_Goal of the exercise:_ Where the word "freeCtr" appears in a line below, copy the whole line.

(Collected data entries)
========================================
-- ==== Sys2Proof/Certificates/Slice0/Obligations.lean ====
section
/-!
DEFINITION. The statements about the model, for the provers: each says in its docstring which rules of spec/ it formalises and where a
choice of the model's own enters.
-/

section

open Sys2Proof Sys2Proof.Machine

/-! ### The step, time and reset -/

/-- A step takes the command at the front of the queue and carries it out on the state with the rest of the queue. That waiting commands form a queue of
the model is its form, no rule of the spec. -/
def Obligations.StepRunsTheFrontCommand : Prop :=
  ∀ (s : State) (c : Instr) (rest : List Instr), s.pending = c :: rest → step s = exec c { s with pending := rest }

/-- An idle step of a running module is a third of a nanosecond: the clocks count as 01 R23 and R26 say (FABREF once in 6.4 ns, FAB_CLK once in two
thirds, CORE_CLK at its own frequency except in the cycles that the throttle ladder stops); in the held cold reset only the always-on time runs;
without power nothing changes; at the end of the 64-bit time base the model stops with the fault timeBaseExhausted. That an idle step is the tick is
the model's choice (logs 1 and 18). -/
def Obligations.IdleStepPassesTime : Prop :=
  ∀ s : State, s.pending = [] →
    (s.timeOver = true → step s = .fault .timeBaseExhausted) ∧
    (s.timeOver = false → step s = .next s.tick) ∧
    (s.pwr.phase = .running → s.tick.clk.third = s.clk.third + 1 ∧
      96 * s.tick.clk.fabref + s.tick.clk.fabrefAcc = 96 * s.clk.fabref + s.clk.fabrefAcc + 5 ∧
      s.tick.clk.fab = (s.clk.third + 1) / 2 ∧ s.tick.clk.coreMHz = s.clk.coreMHz ∧
      s.tick.clk.core = s.clk.core + (if 3000 ≤ s.clk.coreAcc + s.clk.coreMHz ∧ s.coreStopped = false then 1 else 0)) ∧
    (s.pwr.phase = .held → s.tick = { s with clk := { s.clk with third := s.clk.third + 1 } }) ∧
    (s.pwr.phase = .off ∨ s.pwr.phase = .converters → s.tick = s)

/-- What the spec says of the module at the release of a cold reset: BOOTING with every firmware processor down, no emergency, the mode register at 1
(deterministic), the time base at 0, CORE_CLK at 1,700 MHz, every ring disabled, every port DOWN, every Tiller and every collective slot free, no
context, an empty Almanac, no domain on. That no domain is on at that moment, and that reset is the release of the first cold reset, are the model's
reading (log 3). -/
def Obligations.ResetStateAsTheSpecSays : Prop :=
  State.reset.dev.state = .booting ∧ State.reset.dev.fwpUp = 0#5 ∧ State.reset.dev.emergency = false ∧ State.reset.dev.mode = 1#32 ∧
  State.reset.now = 0 ∧ State.reset.clk.coreMHz = 1700 ∧ State.reset.pwr.rung = 0 ∧ State.reset.alm.recs = [] ∧
  (∀ r, (State.reset.ring r).enabled = false) ∧ (∀ p, (State.reset.port p).link.state = .down) ∧
  (∀ t, (State.reset.tl t).owner = .free) ∧ (∀ l, (State.reset.slot l).state = .free) ∧ (∀ x, (State.reset.ctx x).live = false) ∧
  (∀ d, State.reset.domOn d = false) ∧ State.reset.pending = []

/-- Whatever is commanded, the commands that wait behind it stay waiting in their order. The queue is the model's own form, no rule of the spec. -/
def Obligations.EveryCommandKeepsTheQueue : Prop :=
  ∀ (c : Instr) (s s' : State), exec c s = .next s' → s'.pending = s.pending

/-- 00 R3: DEV_IDENTIFY returns the serial number, the stepping and the fuse map, the identity registers read the same, and no step changes any of them
(nor the grade and the certificate). -/
def Obligations.PartIdentityIsReadAndNeverChanges : Prop :=
  (∀ (s : State) (c : Nat) (k : Cmd), s.carries 0x0101 c k → k.takes 64 → ∃ s', exec (.devIdentify c) s = .next s' ∧
    s' = s.reported k [s.devId] (padTo 64 (padTo 12 s.part.serial ++ [0xA1#8, BitVec.ofNat 8 s.part.grade, 0#8, 0#8] ++
      toLE 24 s.part.fuse.toNat ++ (if s.dev.fwVer.getLsbD 31 then toLE 3 s.dev.fwVer.toNat else [0#8, 0#8, 0#8])))) ∧
  (∀ s : State, s.regWord 0x0004 = 0xA1 ∧
    (∀ i < 3, s.regWord (0x0010 + 4 * i) = fieldAt s.part.serial (4 * i) 4) ∧
    (∀ i < 6, s.regWord (0x0020 + 4 * i) = wordOf s.part.fuse.toNat i)) ∧
  (∀ s s' : State, step s = .next s' → s'.part.identity = s.part.identity)

/-- 11 R327: quorum_seq, the mask of isolated ports and the device flag change only by a quorum command: every other step, resets included, keeps them. -/
def Obligations.IsolationChangesOnlyByQuorumCommands : Prop :=
  ∀ s s' : State, step s = .next s' → (∀ c rest, s.pending = c :: rest → quorumRow c = false) → s'.isolation = s.isolation

/-- 14 R377: CORE_CLK runs at one of its 18 operating points, and so do a change that waits and one in progress: every step keeps it. -/
def Obligations.CoreClockStaysAtAnOperatingPoint : Prop :=
  ∀ s s' : State, s.clockWf = true → step s = .next s' → s'.clockWf = true

/-- The invariants of the module hold at reset. (14 R377 for the clock; the canonical form of a memory is the model's own.) -/
def Obligations.InvariantsHoldAtReset : Prop := State.reset.memWf ∧ State.reset.clockWf = true

/-- Every step keeps the byte memories of the module in their canonical form. The canonical form is the model's own representation of a memory. -/
def Obligations.MemoriesStayCanonical : Prop :=
  ∀ s s' : State, s.memWf → step s = .next s' → s'.memWf

/-! ### The host's side -/

/-- The doorbells of ring r are the words at 0x40000 r and 0x40000 r + 8 of BAR0 (10 R280, R281): on an enabled ring that has not stopped, a tail no
further ahead of CMD_HEAD than the ring is long is taken, one further ahead stops the ring with cause OVERRUN, and CPL_HEAD takes what is written
(10 R287, R288); nothing else changes. A write of another width or at another place of the page, or to a ring that is not enabled, changes nothing.
10 R287: 1 written to RING_CFG.enable while RING_STATUS.enabled is 0 enables the ring with CMD_HEAD, CPL_TAIL and the last doorbell values at 0; 0
written to it stops the fetching, and enabled falls once no command of the ring is left to report. Sizes are taken only while the ring is disabled
and, like the rest, only within range. No other ring and nothing else changes. -/
def Obligations.RingsDoorbellsAndEnables : Prop :=
  (∀ (s : State) (r v : Nat), r < 256 → s.live = true → s.dev.pcieUp = true →
     ((s.ring r).enabled = true → (s.ring r).error = false → (BitVec.ofNat 32 v - (s.ring r).cmdHead).toNat ≤ (s.ring r).nCmd →
       exec (.cmdTailWrite (0x40000 * r) 4 v) s = .next (s.modRing r fun R => { R with tailDb := BitVec.ofNat 32 v })) ∧
     ((s.ring r).enabled = true → (s.ring r).error = false → (s.ring r).nCmd < (BitVec.ofNat 32 v - (s.ring r).cmdHead).toNat →
       exec (.cmdTailWrite (0x40000 * r) 4 v) s = .next (s.modRing r fun R => { R with error := true, cause := 1 })) ∧
     ((s.ring r).enabled = true →
       exec (.cplHeadWrite (0x40000 * r + 8) 4 v) s = .next (s.modRing r fun R => { R with headDb := BitVec.ofNat 32 v })) ∧
     ((s.ring r).enabled = false → exec (.cmdTailWrite (0x40000 * r) 4 v) s = .next s ∧ exec (.cplHeadWrite (0x40000 * r + 8) 4 v) s = .next s) ∧
     (∀ off w, w ≠ 4 ∨ off % 0x40000 ≠ 0 → exec (.cmdTailWrite off w v) s = .next s) ∧
     (∀ off w, w ≠ 4 ∨ off % 0x40000 ≠ 8 → exec (.cplHeadWrite off w v) s = .next s)) ∧
  (∀ (s : State) (r v : Nat) (inRange : Prop), r < 256 → s.live = true → s.dev.pcieUp = true →
     inRange = (((BitVec.ofNat 32 v).extractLsb' 1 4).toNat ≤ 12 ∧ ((BitVec.ofNat 32 v).extractLsb' 5 4).toNat ≤ 12) →
     (¬ inRange → exec (.ringEnable r v) s = .next s ∧ exec (.ringDisable r v) s = .next s) ∧
     (inRange → v % 2 = 1 → (s.ring r).enabled = false → (s.ring r).enable = false →
       exec (.ringEnable r v) s = .next (s.modRing r fun R => { R with
         cfg := (BitVec.ofNat 32 v &&& 0xFF01FE01#32) ||| (BitVec.ofNat 32 v &&& 0x1FE#32), enabled := true, error := false, cause := 0,
         cmdHead := 0#32, cplTail := 0#32, tailDb := 0#32, headDb := 0#32, unsig := none })) ∧
     (inRange → v % 2 = 0 → (s.ring r).enabled = true → ∃ s', exec (.ringDisable r v) s = .next s' ∧
       s' = { s with host := { s.host with rings := s'.host.rings } } ∧ (∀ q, q ≠ r → s'.ring q = s.ring q) ∧
       (s'.ring r).enable = false ∧ (s'.ring r).enabled = s.ringBusy r ∧ (s'.ring r).nCmd = (s.ring r).nCmd ∧
       (s'.ring r).cmdHead = (s.ring r).cmdHead ∧ (s'.ring r).cplTail = (s.ring r).cplTail ∧ s'.mayFetch r = false))
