/-! ### modCmd -/

@[simp] theorem State.modCmd_pending (c : Nat) (f : Cmd → Cmd) : (s.modCmd c f).pending = s.pending := rfl
@[simp] theorem State.modCmd_clk (c : Nat) (f : Cmd → Cmd) : (s.modCmd c f).clk = s.clk := rfl
@[simp] theorem State.modCmd_pwr (c : Nat) (f : Cmd → Cmd) : (s.modCmd c f).pwr = s.pwr := rfl
@[simp] theorem State.modCmd_part (c : Nat) (f : Cmd → Cmd) : (s.modCmd c f).part = s.part := rfl
@[simp] theorem State.modCmd_dev (c : Nat) (f : Cmd → Cmd) : (s.modCmd c f).dev = s.dev := rfl
@[simp] theorem State.modCmd_host (c : Nat) (f : Cmd → Cmd) : (s.modCmd c f).host = { s.host with cmds := s.host.cmds.map fun k => if k.id = c then f k else k } := rfl
@[simp] theorem State.modCmd_ctxs (c : Nat) (f : Cmd → Cmd) : (s.modCmd c f).ctxs = s.ctxs := rfl
@[simp] theorem State.modCmd_epochs (c : Nat) (f : Cmd → Cmd) : (s.modCmd c f).epochs = s.epochs := rfl
@[simp] theorem State.modCmd_tillers (c : Nat) (f : Cmd → Cmd) : (s.modCmd c f).tillers = s.tillers := rfl
@[simp] theorem State.modCmd_fab (c : Nat) (f : Cmd → Cmd) : (s.modCmd c f).fab = s.fab := rfl
@[simp] theorem State.modCmd_ports (c : Nat) (f : Cmd → Cmd) : (s.modCmd c f).ports = s.ports := rfl
@[simp] theorem State.modCmd_oes (c : Nat) (f : Cmd → Cmd) : (s.modCmd c f).oes = s.oes := rfl
@[simp] theorem State.modCmd_mem (c : Nat) (f : Cmd → Cmd) : (s.modCmd c f).mem = s.mem := rfl
@[simp] theorem State.modCmd_seed (c : Nat) (f : Cmd → Cmd) : (s.modCmd c f).seed = s.seed := rfl
@[simp] theorem State.modCmd_slots (c : Nat) (f : Cmd → Cmd) : (s.modCmd c f).slots = s.slots := rfl
@[simp] theorem State.modCmd_pfx (c : Nat) (f : Cmd → Cmd) : (s.modCmd c f).pfx = s.pfx := rfl
@[simp] theorem State.modCmd_fw (c : Nat) (f : Cmd → Cmd) : (s.modCmd c f).fw = s.fw := rfl
@[simp] theorem State.modCmd_alm (c : Nat) (f : Cmd → Cmd) : (s.modCmd c f).alm = s.alm := rfl
@[simp] theorem State.modCmd_shadow (c : Nat) (f : Cmd → Cmd) : (s.modCmd c f).shadow = s.shadow := rfl
@[simp] theorem State.modCmd_ctr (c : Nat) (f : Cmd → Cmd) : (s.modCmd c f).ctr = s.ctr := rfl
@[simp] theorem State.modCmd_freeCtr (c : Nat) (f : Cmd → Cmd) : (s.modCmd c f).freeCtr = s.freeCtr := rfl
@[simp] theorem State.modCmd_tl' (c : Nat) (f : Cmd → Cmd) (u : Nat) : (s.modCmd c f).tl u = s.tl u := rfl
@[simp] theorem State.modCmd_ctx' (c : Nat) (f : Cmd → Cmd) (u : Nat) : (s.modCmd c f).ctx u = s.ctx u := rfl
@[simp] theorem State.modCmd_port' (c : Nat) (f : Cmd → Cmd) (u : Nat) : (s.modCmd c f).port u = s.port u := rfl
@[simp] theorem State.modCmd_slot' (c : Nat) (f : Cmd → Cmd) (u : Nat) : (s.modCmd c f).slot u = s.slot u := rfl
@[simp] theorem State.modCmd_ring' (c : Nat) (f : Cmd → Cmd) (u : Nat) : (s.modCmd c f).ring u = s.ring u := rfl
@[simp] theorem State.modCmd_slice' (c : Nat) (f : Cmd → Cmd) (u : Nat) : (s.modCmd c f).slice u = s.slice u := rfl
@[simp] theorem State.modCmd_sq' (c : Nat) (f : Cmd → Cmd) (u : Nat) : (s.modCmd c f).sq u = s.sq u := rfl
@[simp] theorem State.modCmd_oe' (c : Nat) (f : Cmd → Cmd) (u : Nat) : (s.modCmd c f).oe u = s.oe u := rfl
@[simp] theorem State.modCmd_cxl' (c : Nat) (f : Cmd → Cmd) (u : Nat) : (s.modCmd c f).cxl u = s.cxl u := rfl
@[simp] theorem State.modCmd_proc' (c : Nat) (f : Cmd → Cmd) (u : Nat) : (s.modCmd c f).proc u = s.proc u := rfl
@[simp] theorem State.modCmd_t3' (c : Nat) (f : Cmd → Cmd) : (s.modCmd c f).t3 = s.t3 := rfl
@[simp] theorem State.modCmd_now' (c : Nat) (f : Cmd → Cmd) : (s.modCmd c f).now = s.now := rfl
@[simp] theorem State.modCmd_live' (c : Nat) (f : Cmd → Cmd) : (s.modCmd c f).live = s.live := rfl
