-- ==== Sys2Proof/Laws/Lms.lean ====
section
/-!
SUPPORT. Signatures: the length of a digest, and that a signature of the right form verifies under the key whose root it leads to.
-/

namespace Sys2Proof.Machine

theorem shaRound_length (v : List (BitVec 32)) (kw : BitVec 32 × BitVec 32) : (shaRound v kw).length = v.length := by
  unfold shaRound; split <;> rfl

theorem shaBlock_length (h : List (BitVec 32)) (blk : List Byte) : (shaBlock h blk).length = h.length := by
  have hf : ∀ (l : List (BitVec 32 × BitVec 32)) (v : List (BitVec 32)), (l.foldl shaRound v).length = v.length := by
    intro l
    induction l with
    | nil => intro v; rfl
    | cons x t ih => intro v; rw [List.foldl_cons, ih, shaRound_length]
  simp only [shaBlock, List.length_map, List.length_zip, hf, Nat.min_self]

theorem shaFeed_length (h : List (BitVec 32)) (l : List Byte) : (shaFeed h l).1.length = h.length := by
  unfold shaFeed
  generalize ([] : List Byte) = r
  generalize chunksOf 64 (l.length / 64 + 1) l = cs
  induction cs generalizing h r with
  | nil => rfl
  | cons x t ih =>
    rw [List.foldl_cons]
    split
    · rw [ih, shaBlock_length]
    · exact ih h x

@[simp] theorem toBE_length (n v : Nat) : (toBE n v).length = n := by simp [toBE]

/-- A digest has 32 bytes. -/
@[simp] theorem sha256_length (l : List Byte) : (sha256 l).length = 32 := by
  have hf : ∀ w : List (BitVec 32), ((w.map fun x => toBE 4 x.toNat).flatten).length = 4 * w.length := by
    intro w
    induction w with
    | nil => rfl
    | cons x t ih => simp at ih ⊢; omega
  simp only [sha256, shaFinish, hf, shaFeed_length]
  rfl

/-- A root has the length of a digest. -/
theorem lmsClimb_length (id : List Byte) (path : List (List Byte)) (n : Nat) (t : List Byte) (h : t.length = 32) :
    (lmsClimb id path n t).length = 32 := by
  induction path generalizing n t with
  | nil => exact h
  | cons x path ih => unfold lmsClimb; apply ih; split <;> exact sha256_length _

/-- The root that a signature over a message leads to under a tree identifier. -/
def LmsKind.rootOf (K : LmsKind) (id msg sig : List Byte) : List Byte :=
  let q := beNat (sig.take 4)
  lmsClimb id ((List.range K.h).map fun i => slice sig (44 + 32 * K.p + 32 * i) 32) (2 ^ K.h + q)
    (lmsLeaf id (2 ^ K.h + q) (K.otsFrom id q (slice sig 8 (32 + 32 * K.p)) msg))

/-- The public key under which a signature over a message verifies. -/
def LmsKind.keyFor (K : LmsKind) (id msg sig : List Byte) : List Byte := toBE 4 K.lms ++ toBE 4 K.ots ++ id ++ K.rootOf id msg sig

theorem LmsKind.keyFor_length (K : LmsKind) (id msg sig : List Byte) (hi : id.length = 16) : (K.keyFor id msg sig).length = 56 := by
  have hr : (K.rootOf id msg sig).length = 32 := lmsClimb_length _ _ _ _ (sha256_length _)
  simp [keyFor, hi, hr]

/-- A signature of the right form verifies under the key whose root it leads to (11 R313). -/
theorem LmsKind.verifies_keyFor (K : LmsKind) (id msg sig : List Byte) (hi : id.length = 16) (hl : beNat (toBE 4 K.lms) = K.lms)
    (ho : beNat (toBE 4 K.ots) = K.ots) (hs : K.sigOk sig = true) : K.verifies (K.keyFor id msg sig) msg sig = true := by
  have hr : (K.rootOf id msg sig).length = 32 := lmsClimb_length _ _ _ _ (sha256_length _)
  have e0 := K.keyFor_length id msg sig hi
  have e1 : (K.keyFor id msg sig).take 4 = toBE 4 K.lms := by
    simp only [keyFor, List.append_assoc]
    exact List.take_left' (toBE_length _ _)
  have e2 : slice (K.keyFor id msg sig) 4 4 = toBE 4 K.ots := by
    simp only [slice, keyFor, List.append_assoc, List.drop_left' (toBE_length 4 K.lms), List.take_left' (toBE_length 4 K.ots)]
    simp
  have e3 : slice (K.keyFor id msg sig) 8 16 = id := by
    rw [slice, keyFor, List.append_assoc, List.drop_left' (by simp), List.take_left' hi, hi]
    simp
  have e4 : slice (K.keyFor id msg sig) 24 32 = K.rootOf id msg sig := by
    rw [slice, keyFor, List.drop_left' (by simp [hi]), List.take_of_length_le (by omega), hr]
    simp
  simp only [verifies, keyOk, e0, e1, e2, e3, e4, hl, ho, hs]
  simp [rootOf]

end Sys2Proof.Machine
end

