-- ==== Sys2Proof/Laws/Sound.lean ====
section
/-!
SUPPORT. What no named operation of the model does, whatever it is given: it leaves the queue, the part's identity and the isolation store
as they are, keeps CORE_CLK at its operating points, and keeps every byte memory canonical. Sound s0 s says that of a state s reached from s0;
each operation has one lemma, which the claims over all commands cite in place of unfolding it.
-/

namespace Sys2Proof.Machine

/-- s, reached from s0, has kept what no operation changes. -/
def Sound (s0 s : State) : Prop :=
  s.pending = s0.pending ∧ s.part.identity = s0.part.identity ∧ s.isolation = s0.isolation ∧ (s0.clockWf = true → s.clockWf = true) ∧ (s0.memWf → s.memWf)

theorem Sound.refl (s : State) : Sound s s := ⟨rfl, rfl, rfl, id, id⟩

theorem Sound.trans {s0 s s' : State} (h : Sound s0 s) (h' : Sound s s') : Sound s0 s' :=
  ⟨h'.1.trans h.1, h'.2.1.trans h.2.1, h'.2.2.1.trans h.2.2.1, h'.2.2.2.1 ∘ h.2.2.2.1, h'.2.2.2.2 ∘ h.2.2.2.2⟩

theorem Sound.foldl {α : Type} {s0 s : State} {g : State → α → State} {l : List α} (hs : Sound s0 s) (h : ∀ x a, Sound s0 x → Sound s0 (g x a)) :
    Sound s0 (l.foldl g s) := by
  induction l generalizing s with
  | nil => exact hs
  | cons a t ih => exact ih (h _ _ hs)

theorem Sound.foldlPair {α β : Type} {s0 : State} {g : State × β → α → State × β} {l : List α} {p : State × β} (hs : Sound s0 p.1)
    (h : ∀ x a, Sound s0 x.1 → Sound s0 (g x a).1) : Sound s0 (l.foldl g p).1 := by
  induction l generalizing p with
  | nil => exact hs
  | cons a t ih => exact ih (h _ _ hs)

theorem Sound.ite {s0 a b : State} {c : Prop} [Decidable c] (ha : Sound s0 a) (hb : Sound s0 b) : Sound s0 (if c then a else b) := by
  split
  · exact ha
  · exact hb

theorem Sound.lit {s0 s : State} {dev ctxs epochs fab ports oes seed slots pfx alm ctr freeCtr} (h : Sound s0 s) :
    Sound s0 (State.mk s.pending s.clk s.pwr s.part dev s.host ctxs epochs s.tillers fab ports oes s.mem seed slots pfx s.fw alm s.shadow ctr freeCtr) := h

theorem Sound.mk' {s0 s s' : State} (h : Sound s0 s) (h1 : s'.pending = s.pending) (h2 : s'.part.identity = s.part.identity)
    (h3 : s'.isolation = s.isolation) (h4 : s.clockWf = true → s'.clockWf = true) (h5 : s.memWf → s'.memWf) : Sound s0 s' :=
  h.trans ⟨h1, h2, h3, h4, h5⟩

/-- The state that a take leaves is sound. -/
def Take.Sound {α : Type} (s0 : State) : Take α → Prop
  | .got _ s => Machine.Sound s0 s
  | _ => True

/-! ### The updates -/

theorem State.modT_sound {s0 s : State} {t : Nat} {f : Tiller → Tiller} (h : Sound s0 s) (hf : ∀ T : Tiller, T.memWf = true → (f T).memWf = true) :
    Sound s0 (s.modT t f) := by
  refine h.mk' rfl rfl rfl id fun ⟨a, b, c, d⟩ => ⟨a, b, fun u => ?_, d⟩
  rw [State.modT_tl']
  split
  · exact hf _ (c t)
  · exact c u

theorem State.modTillers_sound {s0 s : State} {g : Nat × Tiller → Tiller} (h : Sound s0 s) (hg : ∀ p, p.2.memWf = true → (g p).memWf = true) :
    Sound s0 { s with tillers := s.tillers.map fun p => (p.1, g p) } := by
  refine h.mk' rfl rfl rfl id fun ⟨a, b, c, d⟩ => ⟨a, b, fun u => ?_, d⟩
  have key : ∀ l : SMap Tiller, (SMap.get tillerAt l u).memWf = true → (SMap.get tillerAt (l.map fun p => (p.1, g p)) u).memWf = true := by
    intro l
    induction l with
    | nil => exact id
    | cons p t ih =>
      simp only [List.map_cons, SMap.get]
      split
      · exact hg p
      · exact ih
  exact key _ (c u)

theorem State.modHost_sound {s0 s : State} {f : HostIf → HostIf} (h : Sound s0 s)
    (hf : SMap.wf byte0 s.host.mem = true → SMap.wf byte0 (f s.host).mem = true) : Sound s0 (s.modHost f) :=
  h.mk' rfl rfl rfl id fun ⟨a, b, c, d⟩ => ⟨hf a, b, c, d⟩

theorem State.modMem_sound {s0 s : State} {f : MemTier → MemTier} (h : Sound s0 s)
    (hf : SMap.wf byte0 s.mem.bytes = true → SMap.wf byte0 (f s.mem).bytes = true) : Sound s0 (s.modMem f) :=
  h.mk' rfl rfl rfl id fun ⟨a, b, c, d⟩ => ⟨a, hf b, c, d⟩

theorem State.modPwr_sound {s0 s : State} {f : Power → Power} (h : Sound s0 s)
    (hf : (f s.pwr).clkReq = s.pwr.clkReq ∧ (f s.pwr).clkStep = s.pwr.clkStep ∧ (f s.pwr).mulchCfg = s.pwr.mulchCfg) : Sound s0 (s.modPwr f) := by
  obtain ⟨a, b, c⟩ := hf
  refine h.mk' rfl rfl rfl (fun h => ?_) id
  unfold State.clockWf Power.minStep Power.cfg at *
  simp only [State.modPwr_pwr, State.modPwr_clk, a, b, c]
  exact h

theorem State.modFw_sound {s0 s : State} {f : Firmware → Firmware} (h : Sound s0 s)
    (hf : (f s.fw).quorumSeq = s.fw.quorumSeq ∧ (f s.fw).isoPorts = s.fw.isoPorts ∧ (f s.fw).isoDev = s.fw.isoDev) : Sound s0 (s.modFw f) := by
  obtain ⟨a, b, c⟩ := hf
  refine h.mk' rfl rfl ?_ id id
  unfold State.isolation
  simp only [State.modFw_fw, a, b, c]

theorem State.modShadow_sound {s0 s : State} {f : Shadow → Shadow} (h : Sound s0 s) (hf : ∀ x, s.shadow = some x → (f x).snap = x.snap) :
    Sound s0 (s.modShadow f) := by
  refine h.mk' rfl rfl rfl id fun ⟨a, b, c, d⟩ => ⟨a, b, c, fun x T hx hT => ?_⟩
  simp only [State.modShadow, Option.map_eq_some_iff] at hx
  obtain ⟨y, hy, rfl⟩ := hx
  rw [hf y hy] at hT
  exact d y T hy hT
========================================
_Written response:_
@[simp] theorem State.modCmd_freeCtr (c : Nat) (f : Cmd → Cmd) : (s.modCmd c f).freeCtr = s.freeCtr := rfl
theorem Sound.lit {s0 s : State} {dev ctxs epochs fab ports oes seed slots pfx alm ctr freeCtr} (h : Sound s0 s) :
    Sound s0 (State.mk s.pending s.clk s.pwr s.part dev s.host ctxs epochs s.tillers fab ports oes s.mem seed slots pfx s.fw alm s.shadow ctr freeCtr) := h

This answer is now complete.